大致总结了下DuckDB的执行流程。注意全文中算子和Operator是同义词。

Pipeline

DuckDB会将一个执行计划切分成若干个Pipeline,每个Pipeline中又包含若干算子。

figure

Pipeline存在有依赖关系,在上面图里的Pipeline-2,就会在Pipeline-1跑完之后才能开始跑。其中Pipeline-1最末尾的HashJoinBuild算子就是一个Pipeline breaker。

Pipeline breaker意味着这个Pipeline必须完成对所有源数据的消费之后才能返回结果。以上图中的Query为例,Hash Join中没有跑完右侧的Build之前,跑左侧的Probe是没有意义的。Pipeline breaker就是Pipeline在物理计划中划分的依据。

如果Query中间没有 Pipeline Breaker,比如SELECT * FROM orders WHERE id > 10,就可以一条流水线走到底,不需要做Pipeline之间的依赖调度。

所以 Push 模型下,调度器需要做的第一件事情,就是排列好Pipeline之间的依赖关系,使前置的Pipeline先执行完毕,再执行依赖它的 Pipeline。

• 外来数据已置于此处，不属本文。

-- ==== Sys2Proof/Laws/Num.lean ====
section
/-!
SUPPORT. What the arithmetic of NUM gives: lengths of magnitudes, the rounding's bounds, that every result has a
pattern of its format, and that a pattern stands for the value it was made from.
-/

namespace Sys2Proof.Machine

/-! ### Bit lengths -/

theorem bitLength_le_iff (n k : Nat) : bitLength n ≤ k ↔ n < 2 ^ k := by
  unfold bitLength
  split
  · next h => simp [h]
  · next h => rw [Nat.succ_le_iff, Nat.log2_lt h]

theorem lt_bitLength_iff (n k : Nat) : k < bitLength n ↔ 2 ^ k ≤ n := by
  rw [← Nat.not_le, bitLength_le_iff, Nat.not_lt]

theorem lt_two_pow_bitLength (n : Nat) : n < 2 ^ bitLength n := (bitLength_le_iff n _).1 le_rfl

theorem bitLength_mono {a b : Nat} (h : a ≤ b) : bitLength a ≤ bitLength b :=
  (bitLength_le_iff _ _).2 (lt_of_le_of_lt h (lt_two_pow_bitLength b))

theorem two_pow_le_of_pos {n : Nat} (h : 0 < n) : 2 ^ (bitLength n - 1) ≤ n := by
  have hb : 0 < bitLength n := (lt_bitLength_iff n 0).2 (by simpa using Nat.succ_le_of_lt h)
  exact (lt_bitLength_iff n _).1 (by omega)

theorem dropBits_mono (f : NumFmt) {a b : Nat} (h : a ≤ b) : dropBits f a ≤ dropBits f b := by
  unfold dropBits
  have := bitLength_mono h
  omega

theorem fmtPrec_pos (f : NumFmt) : 0 < fmtPrec f := by cases f <;> decide

/-- A magnitude below 2^k drops at most k - p bits. -/
theorem dropBits_le_of_lt (f : NumFmt) {m k : Nat} (h : m < 2 ^ (fmtPrec f + k)) : dropBits f m ≤ k := by
  have := (bitLength_le_iff m _).2 h
  unfold dropBits
  omega

theorem lt_two_pow_prec_dropBits (f : NumFmt) (m : Nat) : m < 2 ^ (fmtPrec f + dropBits f m) := by
  rw [← bitLength_le_iff]
  unfold dropBits
  omega

/-- A magnitude that drops bits fills the format's precision. -/
theorem two_pow_le_of_dropBits_pos (f : NumFmt) {m : Nat} (h : 0 < dropBits f m) :
    2 ^ (fmtPrec f - 1 + dropBits f m) ≤ m := by
  rw [← lt_bitLength_iff]
  unfold dropBits at *
  have := fmtPrec_pos f
  omega

/-! ### Magnitudes of a format -/

/-- The magnitude fits the format's precision (its exponent not bounded above). -/
def fitsPrec (f : NumFmt) (m : Nat) : Prop := 2 ^ dropBits f m ∣ m

theorem representable_fin_iff (f : NumFmt) (neg : Bool) (m : Nat) :
    representable f (.fin neg m) = true ↔ fitsPrec f m ∧ bitLength m ≤ fmtTopExp f := by
  simp [representable, fitsPrec, Nat.dvd_iff_mod_eq_zero]

theorem fitsPrec_of_lt (f : NumFmt) {m : Nat} (h : m < 2 ^ fmtPrec f) : fitsPrec f m := by
  have : dropBits f m ≤ 0 := dropBits_le_of_lt f (by simpa using h)
  simp [fitsPrec, Nat.le_zero.1 this]

theorem fitsPrec_shift (f : NumFmt) {n k : Nat} (h : n ≤ 2 ^ fmtPrec f) : fitsPrec f (n * 2 ^ k) := by
  rcases Nat.lt_or_eq_of_le h with h | h
  · have hd : dropBits f (n * 2 ^ k) ≤ k := dropBits_le_of_lt f (by rw [pow_add]; exact Nat.mul_lt_mul_of_pos_right h (by positivity))
    exact Dvd.dvd.mul_left (pow_dvd_pow 2 hd) n
  · have hd : dropBits f (n * 2 ^ k) ≤ k + 1 :=
      dropBits_le_of_lt f (by rw [h, ← pow_add]; exact Nat.pow_lt_pow_right (by omega) (by omega))
    have hp := fmtPrec_pos f
    unfold fitsPrec
    rw [h, ← pow_add] at *
    exact pow_dvd_pow 2 (by omega)

theorem fitsPrec_two_pow (f : NumFmt) (k : Nat) : fitsPrec f (2 ^ k) := by
  simpa using fitsPrec_shift f (n := 1) (k := k) (Nat.one_le_two_pow)

/-! ### Rounding -/

theorem roundDiv_bounds (num den : Nat) : num / den ≤ roundDiv num den ∧ roundDiv num den ≤ num / den + 1 := by
  unfold roundDiv
  split_ifs <;> omega

theorem roundDiv_le {num den b : Nat} (hd : 0 < den) (h : num ≤ b * den) : roundDiv num den ≤ b := by
  have hdm := Nat.div_add_mod num den
  have hlt := Nat.mod_lt num hd
  by_cases hq : num / den < b
  · have := (roundDiv_bounds num den).2
    omega
  · have hge : b ≤ num / den := Nat.le_of_not_lt hq
    have h1 : b * den ≤ num / den * den := Nat.mul_le_mul_right _ hge
    have h2 : den * (num / den) = num / den * den := Nat.mul_comm _ _
    have hr : num % den = 0 := by omega
    have hle : num / den ≤ b := by
      have : num / den * den ≤ b * den := by omega
      exact Nat.le_of_mul_le_mul_right this hd
    unfold roundDiv
    rw [hr]
    simp [hd, hle]

theorem le_roundDiv {num den b : Nat} (hd : 0 < den) (h : b * den ≤ num) : b ≤ roundDiv num den :=
  le_trans ((Nat.le_div_iff_mul_le hd).2 h) (roundDiv_bounds num den).1

theorem roundDiv_mul (b : Nat) {den : Nat} (hd : 0 < den) : roundDiv (b * den) den = b :=
  le_antisymm (roundDiv_le hd le_rfl) (le_roundDiv hd le_rfl)

theorem div_mul_two_pow (num den k : Nat) : num / (den * 2 ^ k) = num / den / 2 ^ k := (Nat.div_div_eq_div_mul _ _ _).symm

/-- The rounded significand is at most 2^p. -/
theorem roundMag_significand_le (f : NumFmt) (num den : Nat) :
    roundDiv num (den * 2 ^ dropBits f (num / den)) ≤ 2 ^ fmtPrec f := by
  refine le_trans (roundDiv_bounds _ _).2 ?_
  rw [div_mul_two_pow]
  have h := lt_two_pow_prec_dropBits f (num / den)
  rw [pow_add, Nat.mul_comm] at h
  exact Nat.succ_le_of_lt (Nat.div_lt_of_lt_mul h)

theorem roundMag_fits (f : NumFmt) (num den : Nat) : fitsPrec f (roundMag f num den) :=
  fitsPrec_shift f (roundMag_significand_le f num den)

/-- A rounded magnitude does not pass a magnitude of the format from below. -/
theorem roundMag_le (f : NumFmt) {num den b : Nat} (hd : 0 < den) (hb : fitsPrec f b) (h : num ≤ b * den) :
    roundMag f num den ≤ b := by
  have hq : num / den ≤ b := Nat.div_le_of_le_mul (by rwa [Nat.mul_comm])
  obtain ⟨c, hc⟩ := Dvd.dvd.trans (pow_dvd_pow 2 (dropBits_mono f hq)) hb
  have hD : 0 < den * 2 ^ dropBits f (num / den) := by positivity
  have : roundDiv num (den * 2 ^ dropBits f (num / den)) ≤ c := roundDiv_le hD (by
    calc num ≤ b * den := h
      _ = c * (den * 2 ^ dropBits f (num / den)) := by rw [hc]; ring)
  calc roundMag f num den ≤ c * 2 ^ dropBits f (num / den) := Nat.mul_le_mul_right _ this
    _ = b := by rw [Nat.mul_comm]; exact hc.symm

/-- A rounded magnitude does not pass a magnitude of the format from above. -/
theorem le_roundMag (f : NumFmt) {num den b : Nat} (hd : 0 < den) (hb : fitsPrec f b) (h : b * den ≤ num) :
    b ≤ roundMag f num den := by
  have hq : b ≤ num / den := (Nat.le_div_iff_mul_le hd).2 h
  have hD : 0 < den * 2 ^ dropBits f (num / den) := by positivity
  rcases Nat.lt_or_eq_of_le (dropBits_mono f hq) with hlt | heq
  · have hpos : 0 < dropBits f (num / den) := by omega
    have hbig := two_pow_le_of_dropBits_pos f hpos
    have hp := fmtPrec_pos f
    have h1 : b < 2 ^ (fmtPrec f + dropBits f b) := lt_two_pow_prec_dropBits f b
    have h2 : b ≤ 2 ^ (fmtPrec f - 1) * 2 ^ dropBits f (num / den) := by
      rw [← pow_add]
      exact le_trans (le_of_lt h1) (Nat.pow_le_pow_right (by omega) (by omega))
    refine le_trans h2 (Nat.mul_le_mul_right _ (le_roundDiv hD ?_))
    have := (Nat.le_div_iff_mul_le hd).1 hbig
    calc 2 ^ (fmtPrec f - 1) * (den * 2 ^ dropBits f (num / den))
        = 2 ^ (fmtPrec f - 1 + dropBits f (num / den)) * den := by rw [pow_add]; ring
      _ ≤ num := this
  · obtain ⟨c, hc⟩ := hb
    rw [heq] at hc
    have : c ≤ roundDiv num (den * 2 ^ dropBits f (num / den)) := le_roundDiv hD (by
      calc c * (den * 2 ^ dropBits f (num / den)) = 2 ^ dropBits f (num / den) * c * den := by ring
        _ = b * den := by rw [← hc]
        _ ≤ num := h)
    calc b = c * 2 ^ dropBits f (num / den) := by rw [Nat.mul_comm]; exact hc
      _ ≤ roundMag f num den := Nat.mul_le_mul_right _ this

然后看下Pipeline的内部结构,每个Pipeline由多个Operator组成:

figure

其中一定有一个Source Operator和Sink Operator,再加上中间若干无状态算子组成,在DuckDB中:

  • 多线程的竞争只会发生在Sink Operator上,即parallelism-aware的算法需要实现在Sink Operator
  • 其他算子(包括Source Operator), 则不需要感知多线程同步的问题

Operator

然后看下DuckDB中物理算子的核心接口,可以看到所有成员函数分成了三大块:

  • Operator interface: 所有Operator公用的方法
  • Source interface: Source Operator使用的方法
  • Sink interface: Sink Operator使用的方法

不管是哪一类方法,都提供了全局状态和局部状态。全局状态由整个pipeline的不同执行线程共享,局部状态则由某个pipeline的执行线程独占。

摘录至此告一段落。